Have you ever explained a bug or issue you’re having to someone, only to discover the solution mid-conversation, as if simply describing the problem helped you catch your own mistake? This is actually quite common and has been used by software engineers for decades, with the official name of rubber duck debugging.
By explaining your issue, even to an inanimate object, you’re forced to evaluate your assumptions and logic from a different perspective. Discussing your problem with another person can add even more value, since they might ask basic questions that help uncover overlooked assumptions and can keep the conversation going. Ideally, you’d always talk to a colleague familiar with the domain, but interrupting a coworker every time you hit a snag won’t make you very popular in the office.
Extending the Rubber Duck Experience in Cursor
This is where I think AI-integrated IDEs, like Cursor, have a very strong use case as a debugging partner. Cursor can act like a better rubber ducky, giving you more than the silent receptiveness of an inanimate object. With the strength of the codebase indexing, it can highlight logical gaps or misinterpretations of your own code, or ask meaningful follow-up questions that help you think more deeply about the issue.
This approach is significantly better than the usual AI debugging methods, like copy-pasting the error message and instantly applying the response, for many reasons. In the short term, you might solve the issue 9/10 times using a “send-and-pray” strategy, but you can quickly lose sight of your codebase if you apply fixes you don’t understand, making subsequent change and future debugging harder as the amount of blindly accepted code increases.
More importantly, however, you will slowly lose the ability to learn, effectively solve problems, and critically think. By having the LLM act as a coworker that probes your understanding and guides your line of questioning, you can reap the benefits of an integrated IDE without chipping away at the skills you rely on for more complex problems.

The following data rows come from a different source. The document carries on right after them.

/-- R58, R60: a commit takes a snapshot of the shadows and waits for its check; one of a group with a pending commit, or of a group
that CFG_COMMIT does not commit, is refused. The check accepts the snapshot with the pending bit, or sets disagree with a failing
code and leaves the accepted commits.
Model's choices: log entries 111, 131. -/
def Obligations.Commits : Prop :=
  (∀ (s : State) (v : Word), v.toNat.testBit 8 = true → v.toNat % 256 = 17 → s.commitPending 17 = false →
    exec (.cfgCommit v) s = .next { s with cfg := { s.cfg with checks := s.cfg.checks ++
      [{ group := 17, fields := [(fPwrCapSet_cap_w.key, s.shadowOf fPwrCapSet_cap_w),
        (fPwrFloorSet_floor_w.key, s.shadowOf fPwrFloorSet_floor_w)] }] } }) ∧
  (∀ (s : State) (v : Word), v.toNat.testBit 8 = true → (v.toNat % 256 ≠ 17 ∨ s.commitPending 17 = true) →
    exec (.cfgCommit v) s = .next (s.set fCfgStatus_commit_refused 1)) ∧
  (∀ (s : State) (n : Fin 16) (p : Nat) (v : Word), s.partOfFn (n.val + 1) = some p → v.toNat.testBit 0 = true →
    s.commitPending (18 + p) = false →
    exec (.partCommit n v) s = .next { s with cfg := { s.cfg with checks := s.cfg.checks ++
      [{ group := 18 + p, fields := (ringFields p).map fun f => (f.key, s.shadowOf f) }] } }) ∧
  (∀ (s : State) (n : Fin 16) (p : Nat) (v : Word), s.partOfFn (n.val + 1) = some p → v.toNat.testBit 0 = true →
    s.commitPending (18 + p) = true → exec (.partCommit n v) s = .next (s.set (fPartCfgStatus_commit_refused p) 1)) ∧
  (∀ (s u : State) (after : Nat) (c : Commit) (cs : List Commit), s.cfg.checks = c :: cs → c.viaLoader = false → c.group = 17 →
    u = { s with cfg := { s.cfg with checks := cs } }.advanceTo (s.clock.now + min 1000 after) → s.commitPending 17 = false →
    u.pwrChecks (c.val fPwrCapSet_cap_w) (c.val fPwrFloorSet_floor_w) = [] →
    exec (.commitCheckDone after) s = .next ({ u with cfg := { u.cfg with
      accepted := s.cfg.accepted ++ [{ c with acceptedAt := s.clock.now + min 1000 after }] } }.setAll
        [(fCfgStatus_pending, 1), (fCfgStatus_pending_group, 17)])) ∧
  (∀ (s u : State) (after p : Nat) (c : Commit) (cs : List Commit), s.cfg.checks = c :: cs → c.viaLoader = false → p < 16 →
    c.group = 18 + p → u = { s with cfg := { s.cfg with checks := cs } }.advanceTo (s.clock.now + min 1000 after) →
    s.commitPending (18 + p) = false → u.ringChecks p (c.rings p) = [] →
    exec (.commitCheckDone after) s = .next ({ u with cfg := { u.cfg with
      accepted := s.cfg.accepted ++ [{ c with acceptedAt := s.clock.now + min 1000 after }] } }.setAll
        [(fPartCfgStatus_pending p, 1), (fPartCfgStatus_pending_group p, 18 + p)])) ∧
  (∀ (s u : State) (after : Nat) (c : Commit) (cs : List Commit), s.cfg.checks = c :: cs → c.viaLoader = false → c.group = 17 →
    u = { s with cfg := { s.cfg with checks := cs } }.advanceTo (s.clock.now + min 1000 after) → s.commitPending 17 = false →
    u.pwrChecks (c.val fPwrCapSet_cap_w) (c.val fPwrFloorSet_floor_w) ≠ [] →
    ∃ t code, exec (.commitCheckDone after) s = .next t ∧ code ∈ u.pwrChecks (c.val fPwrCapSet_cap_w) (c.val fPwrFloorSet_floor_w) ∧
      t.cfg = { s.cfg with checks := cs } ∧ t.get fCfgStatus_disagree = 1 ∧ t.get fCfgStatus_disagree_group = 17 ∧
      t.get fCfgStatus_check = code % 2 ^ fCfgStatus_check.width ∧ Within [.regs, .clock, .cfg, .uci, .out, .free] s t ∧
      RegsKept [fCfgStatus_disagree, fCfgStatus_disagree_group, fCfgStatus_check] s t) ∧
  (∀ (s u : State) (after : Nat) (c : Commit) (cs : List Commit) (l : Last), s.cfg.checks = c :: cs → c.viaLoader = true →
    s.ldr.staged = some l → u = { s with cfg := { s.cfg with checks := cs } }.advanceTo (s.clock.now + min 1000 after) →
    u.lastChecks l = [] →
    exec (.commitCheckDone after) s = .next { u with cfg := { u.cfg with
      accepted := s.cfg.accepted ++ [{ c with acceptedAt := s.clock.now + min 1000 after }] } }) ∧
  (∀ (s u : State) (after : Nat) (c : Commit) (cs : List Commit) (l : Last), s.cfg.checks = c :: cs → c.viaLoader = true →
    s.ldr.staged = some l → u = { s with cfg := { s.cfg with checks := cs } }.advanceTo (s.clock.now + min 1000 after) →
    u.lastChecks l ≠ [] →
    ∃ t code, exec (.commitCheckDone after) s = .next t ∧ code ∈ u.lastChecks l ∧ t.get fLdrStatus_state = 7 ∧
      t.get fLdrStatus_error = 0x0B ∧ t.get fLdrStatus_check = code % 2 ^ fLdrStatus_check.width ∧ t.ldr.staged = none) ∧
  ∀ (s : State) (after : Nat), s.cfg.checks = [] → exec (.commitCheckDone after) s = .next s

When compared to more structured AI-driven debugging, where you would provide the full error stack, relevant code snippets, and detailed context, I’d argue the conversational approach still comes out ahead. With complex bugs, these structured reports are typically still not enough, and lead to incorrect recommendations. By contrast, having a conversation gradually builds quality context around the issue, ultimately improving both your understanding and the suggestions provided by Cursor.
Productivity Gains
Given the frequency at which debugging occurs, rewriting almost the same prompt each time isn’t very productive. Instead of repeatedly prompting the agent manually, I created a Cursor ruleset in a .cursor/rules/rubberducky.mdc file. Then, when I wanted to initiate a session, I could reference it with @rubberducky.mdc, and the conversation would start according to my predefined standards. This also has the added benefit of making sessions more consistent, allowing me to tweak the prompt over time.
Another huge help is setting up voice-to-text (like WisprFlow or SuperWhisper), so you can speak to the agent rather than needing to type ideas out. To me, speaking aloud makes the interaction more natural, improves my thought clarity, and gives a much higher words-per-minute throughput compared to typing.
Here, it’s as simple as opening the agent tab, pulling in your ruleset, and off you go.
Rubber Ducking Isn’t Dead, It’s Just Upgraded
Obviously, not every issue requires a full blown conversation, and there’s a time and a place for simply throwing the error into the agent chatbox, briefly reading the response, and applying it if it seems right.
You shouldn’t, however, only do this. Rubber ducky debugging helps build quality context, deepens your understanding of the changes you’re making, and prepares you to tackle more difficult issues.